This year, Native American leader Ashley Nicole McCray voiced dissatisfaction with Fallin’s change in the proclamation on “what should’ve been Indigenous People’s Day.” McCray and other activists say that the oil industry is actually preying on Oklahoma.

Fallin wasn’t alone in praying for fossil fuel industries. The Baptist General Convention of Oklahoma oilpatch chaplain “conceived the idea of Praying for the Patch, which is ‘a biblically-based plan to meet the spiritual needs of both the oilfield and faith communities.’”

However, Rev. Lori Walke responded to the 2016 call to prayer, writing in Non Doc, “As an ordained Christian minister of the Gospel of Jesus Christ, I just can’t.”

Rev. Walke noted that Fallin “invited us to, ‘thank God for the blessings created by the oil and natural gas industry and to seek His [sic] wisdom and ask for protection.’” Then she recalled the other blessings that Fallin and her Republican majority have already bestowed on oil companies. Walke reminded Oklahomans of:

$400 million in tax breaks to oil and gas producers per year, $18.1 million in rebates for other forms of production and $188.6 million in deferred rebates. Despite this corporate welfare, oil and gas companies are firing our friends and family left and right, while giving million dollar bonuses to top executives.

Rev. Walke also explained, “All of those tax breaks and tax credits have had a traumatic effect on tax revenue, resulting in devastating cuts to public education and services.” She closed with a reminder that the governor should not assume that God is a male, and affirming, “while you pray for our oil fields, I’ll be praying for you.”

So, what happened on Oilfield Prayer Day: Year Two?

If anything, this crisis has worsened in 2017, and now the legislative special session is deadlocked and failing to deal with a shortfall that could produce $500 million in additional budget cuts. But, former U.S. Senator Tom Coburn and former governor Frank Keating recently urged their Republican colleagues to emulate Ronald Reagan and “reject all tax increases and efforts to generate more revenue during times like these.” The Oklahoma Oil & Gas Association and the Oklahoma Independent Petroleum Association complain that the oil and gas industry is being “punished by the state.”

As explained by PBS’s Frontline, this time last year, former Oklahoma Attorney General Scott Pruitt was the de facto “commander-in-chief” in a “strike force” of A.G.s, funded by the Koch brothers and other fossil fuel businessmen, attacking the U.S. Environmental Protection Agency. Now, Pruitt heads the E.P.A.

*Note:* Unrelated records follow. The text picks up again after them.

-- ==== Sys2Proof/Laws/State.lean ====
section
/-! SUPPORT. The fields of the part after each shared update, one lemma for each field, and one for each entry of the table
that the update rewrites. -/

namespace Sys2Proof.Machine

variable (c : Chip)

/-! ## updPump -/

@[simp] theorem Chip.updPump_now (p : PumpId) (f : Pump → Pump) : (c.updPump p f).now = c.now := rfl
@[simp] theorem Chip.updPump_resetHeld (p : PumpId) (f : Pump → Pump) : (c.updPump p f).resetHeld = c.resetHeld := rfl
@[simp] theorem Chip.updPump_lines (p : PumpId) (f : Pump → Pump) : (c.updPump p f).lines = c.lines := rfl
@[simp] theorem Chip.updPump_links (p : PumpId) (f : Pump → Pump) : (c.updPump p f).links = c.links := rfl
@[simp] theorem Chip.updPump_pages (p : PumpId) (f : Pump → Pump) : (c.updPump p f).pages = c.pages := rfl
@[simp] theorem Chip.updPump_run (p : PumpId) (f : Pump → Pump) : (c.updPump p f).run = c.run := rfl
@[simp] theorem Chip.updPump_image (p : PumpId) (f : Pump → Pump) : (c.updPump p f).image = c.image := rfl
@[simp] theorem Chip.updPump_playback (p : PumpId) (f : Pump → Pump) : (c.updPump p f).playback = c.playback := rfl
@[simp] theorem Chip.updPump_gain (p : PumpId) (f : Pump → Pump) : (c.updPump p f).gain = c.gain := rfl
@[simp] theorem Chip.updPump_gainPeriods (p : PumpId) (f : Pump → Pump) : (c.updPump p f).gainPeriods = c.gainPeriods := rfl
@[simp] theorem Chip.updPump_clock (p : PumpId) (f : Pump → Pump) : (c.updPump p f).clock = c.clock := rfl
@[simp] theorem Chip.updPump_dac (p : PumpId) (f : Pump → Pump) : (c.updPump p f).dac = c.dac := rfl
@[simp] theorem Chip.updPump_framesLeft (p : PumpId) (f : Pump → Pump) : (c.updPump p f).framesLeft = c.framesLeft := rfl
@[simp] theorem Chip.updPump_queue (p : PumpId) (f : Pump → Pump) : (c.updPump p f).queue = c.queue := rfl
@[simp] theorem Chip.updPump_joining (p : PumpId) (f : Pump → Pump) : (c.updPump p f).joining = c.joining := rfl
@[simp] theorem Chip.updPump_history (p : PumpId) (f : Pump → Pump) : (c.updPump p f).history = c.history := rfl
@[simp] theorem Chip.updPump_hydTimer (p : PumpId) (f : Pump → Pump) : (c.updPump p f).hydTimer = c.hydTimer := rfl
@[simp] theorem Chip.updPump_sMinInForce (p : PumpId) (f : Pump → Pump) : (c.updPump p f).sMinInForce = c.sMinInForce := rfl
@[simp] theorem Chip.updPump_jets (p : PumpId) (f : Pump → Pump) : (c.updPump p f).jets = c.jets := rfl
@[simp] theorem Chip.updPump_circ (p : PumpId) (f : Pump → Pump) : (c.updPump p f).circ = c.circ := rfl
@[simp] theorem Chip.updPump_showLayer (p : PumpId) (f : Pump → Pump) : (c.updPump p f).showLayer = c.showLayer := rfl
@[simp] theorem Chip.updPump_panelLayer (p : PumpId) (f : Pump → Pump) : (c.updPump p f).panelLayer = c.panelLayer := rfl
@[simp] theorem Chip.updPump_lums (p : PumpId) (f : Pump → Pump) : (c.updPump p f).lums = c.lums := rfl
@[simp] theorem Chip.updPump_outputs (p : PumpId) (f : Pump → Pump) : (c.updPump p f).outputs = c.outputs := rfl
@[simp] theorem Chip.updPump_lampLine (p : PumpId) (f : Pump → Pump) : (c.updPump p f).lampLine = c.lampLine := rfl
@[simp] theorem Chip.updPump_lampTimer (p : PumpId) (f : Pump → Pump) : (c.updPump p f).lampTimer = c.lampTimer := rfl
@[simp] theorem Chip.updPump_sense (p : PumpId) (f : Pump → Pump) : (c.updPump p f).sense = c.sense := rfl
@[simp] theorem Chip.updPump_mode (p : PumpId) (f : Pump → Pump) : (c.updPump p f).mode = c.mode := rfl
@[simp] theorem Chip.updPump_limits (p : PumpId) (f : Pump → Pump) : (c.updPump p f).limits = c.limits := rfl
@[simp] theorem Chip.updPump_protection (p : PumpId) (f : Pump → Pump) : (c.updPump p f).protection = c.protection := rfl
@[simp] theorem Chip.updPump_siteCode (p : PumpId) (f : Pump → Pump) : (c.updPump p f).siteCode = c.siteCode := rfl

@[simp] theorem Chip.updPump_pump (p q : PumpId) (f : Pump → Pump) :
    (c.updPump p f).pumps[q.val] = if q = p then f c.pumps[p] else c.pumps[q] := by
  by_cases h : q = p
  · subst h; simp [Chip.updPump]
  · have : (p : Nat) ≠ q := fun e => h (Fin.ext e.symm)
    simp [Chip.updPump, h, Vector.getElem_set_ne, this]

/-! ## updLink -/

@[simp] theorem Chip.updLink_now (l : LinkId) (f : Link → Link) : (c.updLink l f).now = c.now := rfl
@[simp] theorem Chip.updLink_resetHeld (l : LinkId) (f : Link → Link) : (c.updLink l f).resetHeld = c.resetHeld := rfl
@[simp] theorem Chip.updLink_lines (l : LinkId) (f : Link → Link) : (c.updLink l f).lines = c.lines := rfl
@[simp] theorem Chip.updLink_pages (l : LinkId) (f : Link → Link) : (c.updLink l f).pages = c.pages := rfl
@[simp] theorem Chip.updLink_run (l : LinkId) (f : Link → Link) : (c.updLink l f).run = c.run := rfl
@[simp] theorem Chip.updLink_image (l : LinkId) (f : Link → Link) : (c.updLink l f).image = c.image := rfl
@[simp] theorem Chip.updLink_playback (l : LinkId) (f : Link → Link) : (c.updLink l f).playback = c.playback := rfl
@[simp] theorem Chip.updLink_gain (l : LinkId) (f : Link → Link) : (c.updLink l f).gain = c.gain := rfl
@[simp] theorem Chip.updLink_gainPeriods (l : LinkId) (f : Link → Link) : (c.updLink l f).gainPeriods = c.gainPeriods := rfl
@[simp] theorem Chip.updLink_clock (l : LinkId) (f : Link → Link) : (c.updLink l f).clock = c.clock := rfl
@[simp] theorem Chip.updLink_dac (l : LinkId) (f : Link → Link) : (c.updLink l f).dac = c.dac := rfl
@[simp] theorem Chip.updLink_framesLeft (l : LinkId) (f : Link → Link) : (c.updLink l f).framesLeft = c.framesLeft := rfl
@[simp] theorem Chip.updLink_pumps (l : LinkId) (f : Link → Link) : (c.updLink l f).pumps = c.pumps := rfl
@[simp] theorem Chip.updLink_queue (l : LinkId) (f : Link → Link) : (c.updLink l f).queue = c.queue := rfl
@[simp] theorem Chip.updLink_joining (l : LinkId) (f : Link → Link) : (c.updLink l f).joining = c.joining := rfl
@[simp] theorem Chip.updLink_history (l : LinkId) (f : Link → Link) : (c.updLink l f).history = c.history := rfl
@[simp] theorem Chip.updLink_hydTimer (l : LinkId) (f : Link → Link) : (c.updLink l f).hydTimer = c.hydTimer := rfl
@[simp] theorem Chip.updLink_sMinInForce (l : LinkId) (f : Link → Link) : (c.updLink l f).sMinInForce = c.sMinInForce := rfl
@[simp] theorem Chip.updLink_jets (l : LinkId) (f : Link → Link) : (c.updLink l f).jets = c.jets := rfl
@[simp] theorem Chip.updLink_circ (l : LinkId) (f : Link → Link) : (c.updLink l f).circ = c.circ := rfl
@[simp] theorem Chip.updLink_showLayer (l : LinkId) (f : Link → Link) : (c.updLink l f).showLayer = c.showLayer := rfl
@[simp] theorem Chip.updLink_panelLayer (l : LinkId) (f : Link → Link) : (c.updLink l f).panelLayer = c.panelLayer := rfl
@[simp] theorem Chip.updLink_lums (l : LinkId) (f : Link → Link) : (c.updLink l f).lums = c.lums := rfl
@[simp] theorem Chip.updLink_outputs (l : LinkId) (f : Link → Link) : (c.updLink l f).outputs = c.outputs := rfl
@[simp] theorem Chip.updLink_lampLine (l : LinkId) (f : Link → Link) : (c.updLink l f).lampLine = c.lampLine := rfl
@[simp] theorem Chip.updLink_lampTimer (l : LinkId) (f : Link → Link) : (c.updLink l f).lampTimer = c.lampTimer := rfl
@[simp] theorem Chip.updLink_sense (l : LinkId) (f : Link → Link) : (c.updLink l f).sense = c.sense := rfl
@[simp] theorem Chip.updLink_mode (l : LinkId) (f : Link → Link) : (c.updLink l f).mode = c.mode := rfl
@[simp] theorem Chip.updLink_limits (l : LinkId) (f : Link → Link) : (c.updLink l f).limits = c.limits := rfl
@[simp] theorem Chip.updLink_protection (l : LinkId) (f : Link → Link) : (c.updLink l f).protection = c.protection := rfl
@[simp] theorem Chip.updLink_siteCode (l : LinkId) (f : Link → Link) : (c.updLink l f).siteCode = c.siteCode := rfl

This year, a protest at the Oklahoma Corporation Commission was filmed by Vice News. An organizer said, “Our government is so deeply tied and intrinsically connected to Big Oil, that they are asking us to pray for the thing that is destroying our land, our water, our air and our communities.”

Subsequent speakers made the case that it is our devastated environment that deserves prayers. Corporation Commissioner Bob Anthony agreed that Oklahoma’s Tar Creek Superfund site, a legacy of lead and zinc mining, was one of the nation’s worst environmental catastrophes. He also said that the Corporation Commission did not have power over the routing of fuel pipelines. This is especially worrisome because the crossroads of vulnerable pipelines lies near the earthquakes that are caused by water disposal from fracking.

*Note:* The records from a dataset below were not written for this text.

/-- While TRIPPED an effect leaves the fountain dark, or clears the trip. -/
theorem fountainEffect_dark (h : Dark c) (effect : FountainEffect may c d) : Dark d ∨ may .clearTrip ∧ d.mode.mode ≠ .tripped := by
  have tripped := h.tripped
  have idle := h.cue
  have off := h.audio
  have never {P : Prop} {m : FountainMode} (mode : c.mode.mode = m) (other : m ≠ .tripped) : P :=
    absurd (mode.symm.trans tripped) other
  have no_show {P : Prop} {q : CueState} (cue : c.run.cue = q) (shown : q ≠ .idle) : P := absurd (cue.symm.trans idle) shown
  have no_flush {P : Prop} (runs : c.circ.flush.isSome = true) : P := by
    rw [h.flush] at runs
    cases runs
  cases effect with
  | notify n => exact .inl (notify_dark h n)
  | trip cause => exact .inl (tripCause_dark c cause (darkWhileTripped_iff.mpr fun _ => h))
  | clearTrip special => exact .inr ⟨special, by rw [tripCleared_mode]; nofun⟩
  | pumps _ moves => exact .inl (h.water moves)
  | panelLayer fades =>
    exact .inl (h.of_same (h.toParched.of_same rfl rfl (fun _ => rfl) rfl) rfl rfl rfl rfl rfl rfl rfl)
  | lampFrame => exact .inl (lampFrame_dark h)
  | mask => exact .inl ⟨circ_quiet h.toQuiet _, tripped, h.flush⟩
  | settle before => exact .inl (settle_dark h before)
  | periodExpiry => exact .inl (periodExpiry_dark h)
  | framePeriod => exact .inl (framePeriod_dark h)
  | gust =>
    have none_swaps : c.gustToShow = c := by simp [Chip.gustToShow, idle]
    rw [none_swaps]
    exact .inl h
  | clockTook =>
    have none_runs : c.clockTook = c := if_neg (by simp [idle])
    rw [none_runs]
    exact .inl h
  | cue _ _ _ _ _ _ mode => rw [tripped] at mode; cases mode
  | start _ mode => exact never mode nofun
  | uncue cue => exact no_show cue nofun
  | pause cue => exact no_show cue nofun
  | continueShow cue => exact no_show cue nofun
  | restored cue => exact no_show cue nofun
  | hold _ cue => rw [idle] at cue; cases cue
  | stop shown => exact absurd idle shown
  | audio _ _ loud => exact absurd off loud
  | audioEnd _ loud => exact absurd off loud
  | tick _ _ runs => rw [h.clock] at runs; cases runs
  | take mode => exact absurd tripped mode
  | restore mode => exact never mode nofun
  | release mode => exact never mode nofun
  | manual _ mode => exact never mode nofun
  | flushAll _ mode => exact mode.elim (fun mode => never mode nofun) fun mode => never mode nofun
  | dormant mode => exact never mode nofun
  | wake mode => exact never mode nofun
  | powered settling => exact absurd h.settle settling
  | endFlush _ runs => exact no_flush runs
  | zoneDone _ runs => exact no_flush runs
  | stallFlush _ runs => exact no_flush runs

/-! ## The effects -/

/-- The effects that may end TRIPPED. -/
def Clears (may : Special → Prop) : Prop := may .clearTrip ∨ may .restart ∨ may .powerOn ∨ may .lineReset

theorem resetValues_dormant {e : Chip} (h : ResetValues c e) : e.mode.mode = .dormant := by
  cases h <;> rfl

theorem senseStop_dark {e : Chip} (h : e.darkWhileTripped) : e.senseStop.darkWhileTripped := by
  unfold Chip.senseStop
  split
  · exact darkWhileTripped_iff.mpr fun _ => tripCause_dark e _ h
  · exact h

theorem reset_dark {e : Chip} (h : ResetValues c e) : e.senseStop.darkWhileTripped :=
  senseStop_dark (darkWhileTripped_iff.mpr fun tripped => by rw [resetValues_dormant h] at tripped; cases tripped)

theorem writeSection_dark (h : Dark c) (x : LimitSection) : Dark (c.writeSection x) := by
  have ended {d : Chip} (k : Dark d) : Dark d.endEvent := k.water (b := false) (endEvent_moves (.refl d))
  have limited (k : Limits) (s : Sensing) : Dark { c with limits := k, sense := s } :=
    h.of_same (h.toParched.of_same rfl rfl (fun _ => rfl) rfl) rfl rfl rfl rfl rfl rfl rfl
  cases x with
  | pumps es =>
    have served := endEvent_moves (b := false) (J := noJet) (I := anyPump) (.forEach (ids := List.finRange 12)
      (c := { c with limits := { c.limits with pumps := es } }) fun p _ d => changeService_moves c.limits.pumps p d)
    exact (limited { c.limits with pumps := es } c.sense).water served
  | jets es => exact ended (limited { c.limits with jets := es } c.sense)
  | site e => exact ended (limited { c.limits with site := e } c.sense)
  | wind es => exact ended (limited { c.limits with wind := es } _)
  | lums es => exact ended (limited { c.limits with lums := es } c.sense)

theorem hydraulics_parched (h : Parched c) : Parched c.hydraulics where
  queue := by dsimp only [Chip.hydraulics]; exact h.queue
  joining := by dsimp only [Chip.hydraulics]; exact h.joining
  pumps p := by
    have state : stateOf c.hydraulics p = stateOf c p := by simp [stateOf, Chip.hydraulics]
    rw [state]
    exact h.pumps p
  jets j := by
    have jet : c.hydraulics.jets[j] = { c.jets[j] with height := c.effectiveHeight j } := Vector.getElem_ofFn _
    rw [jet]
    exact h.jets j

theorem hydraulics_dark (h : Dark c) : Dark { c.hydraulics with hydTimer := 0 } := by
  have updated : Dark c.hydraulics := h.of_same (hydraulics_parched h.toParched) rfl rfl rfl rfl rfl rfl rfl
  generalize c.hydraulics = d at updated
  exact updated.of_same (updated.toParched.of_same rfl rfl (fun _ => rfl) rfl) rfl rfl rfl rfl rfl rfl rfl

theorem advance_dark (h : Dark c) (k : Nat) : Dark (c.advance k) :=
  h.of_same (h.toParched.of_same rfl rfl (fun _ => rfl) rfl) rfl rfl rfl rfl rfl rfl (by
    show c.circ.flush.map _ = _
    rw [h.flush]
    rfl)

theorem recauseJets_parched (h : Parched c) : Parched c.recauseJets := by
  have jet (j : JetId) : c.recauseJets.jets[j] = c.jets[j] := by
    have recaused : c.recauseJets.jets[j] =
        if (c.jets[j]).state = .waiting then { c.jets[j] with waitCause := some (c.waitCauseOn (c.pumpOf j)) } else c.jets[j] :=
      Vector.getElem_ofFn _
    rw [recaused, if_neg (by rw [(h.jets j).1]; nofun)]
  exact ⟨by dsimp only [Chip.recauseJets]; exact h.queue, by dsimp only [Chip.recauseJets]; exact h.joining,
    fun p => by dsimp only [stateOf, Chip.recauseJets]; exact h.pumps p, fun j => by rw [jet]; exact h.jets j⟩

theorem emptied_dark (h : Dark c) (f : Link → Link) : Dark (Chip.updLinks { c with resetHeld := true } f) :=
  h.of_same (h.toParched.of_same rfl rfl (fun _ => rfl) rfl) rfl rfl rfl rfl rfl rfl rfl

theorem dropPower_dark (h : Dark c) : Dark c.dropPower := by
  have off : Dark { c with mode := { c.mode with power := .off, settle := none } } :=
    h.of_same (mode_parched h.toParched _) (by rw [← h.power, ← h.settle]) rfl rfl rfl rfl rfl rfl
  have only := Chip.recauseJets_water { c with mode := { c.mode with power := .off, settle := none } }
  exact off.of_same (recauseJets_parched off.toParched) only.mode only.run only.outputs only.lampLine only.playback only.clock rfl

theorem effect_dark (h : Dark c) (effect : Effect may c d) : Dark d ∨ Clears may ∧ d.darkWhileTripped := by
  cases effect with
  | fountain effect =>
    refine (fountainEffect_dark h effect).imp_right fun ⟨special, cleared⟩ => ⟨.inl special, darkWhileTripped_iff.mpr fun tripped => ?_⟩
    exact absurd tripped cleared
  | restart special => exact .inr ⟨.inr (.inl special), reset_dark .restart⟩
  | powerOn lines special => exact .inr ⟨.inr (.inr (.inl special)), reset_dark (c := c) (.powerOn lines)⟩
  | lineReset straps special => exact .inr ⟨.inr (.inr (.inr special)), reset_dark (.lineReset straps)⟩
  | writeSection x => exact .inl (writeSection_dark h x)
  | hydraulics => exact .inl (hydraulics_dark h)
  | assertReset => exact .inl (emptied_dark (dropPower_dark h) _)
  | gainStep =>
    unfold Chip.gainStep
    split
    · exact .inl (h.of_same (h.toParched.of_same rfl rfl (fun _ => rfl) rfl) rfl rfl rfl rfl rfl rfl rfl)
    · exact .inl h
  | advance k => exact .inl (advance_dark h k)
  | reply | owe | receive | sent | told | gain | countPeriod | page | validated | protect | lines | stopLine | pulse | closeGate | switch
  | level | dusk =>
    exact .inl (h.of_same (h.toParched.of_same rfl rfl (fun _ => rfl) rfl) rfl rfl rfl rfl rfl rfl rfl)

theorem writeSection_mode (c : Chip) (x : LimitSection) : (c.writeSection x).mode = c.mode := by
  have ended (d : Chip) : d.endEvent.mode = d.mode := (Chip.endEvent_water d).mode
  cases x with
  | pumps es =>
    exact (ended _).trans (Chip.WaterOnly.forEach (ids := List.finRange 12) (c := { c with limits := { c.limits with pumps := es } })
      fun p d => changeService_water d c.limits.pumps p).mode
  | jets es => exact ended _
  | site e => exact ended _
  | wind es => exact ended _
  | lums es => exact ended _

Another earthquake hit Oklahoma on prayer day. It was the 15th in the thirteen days of October.

Native Americans were especially vivid in describing the harm caused by coal mine pollution in Little Dixie. A black person from the Seminole Nation recalled the pollution in the predominantly African-American part of northeast Oklahoma City. A Sierra Club leader recounted the growing list of lakes with mercury poisoning.

Oklahomans should be thankful that Oklahoma is third in the nation in wind generation of electricity, as we pray that the Oklahoma Republicans and Scott Pruitt won’t succeed in undermining that clean, job-producing source of energy. We must also pray that corporate resistance to solar power can be defeated in our state.

Perhaps we should pray that Gov. Fallin will see the ridicule that has been poured on Oklahoma due to the oilfield prayer day stunt. Perhaps corporate leaders will realize that acting like adults and protecting the earth is good business, as well as morally and spiritually uplifting.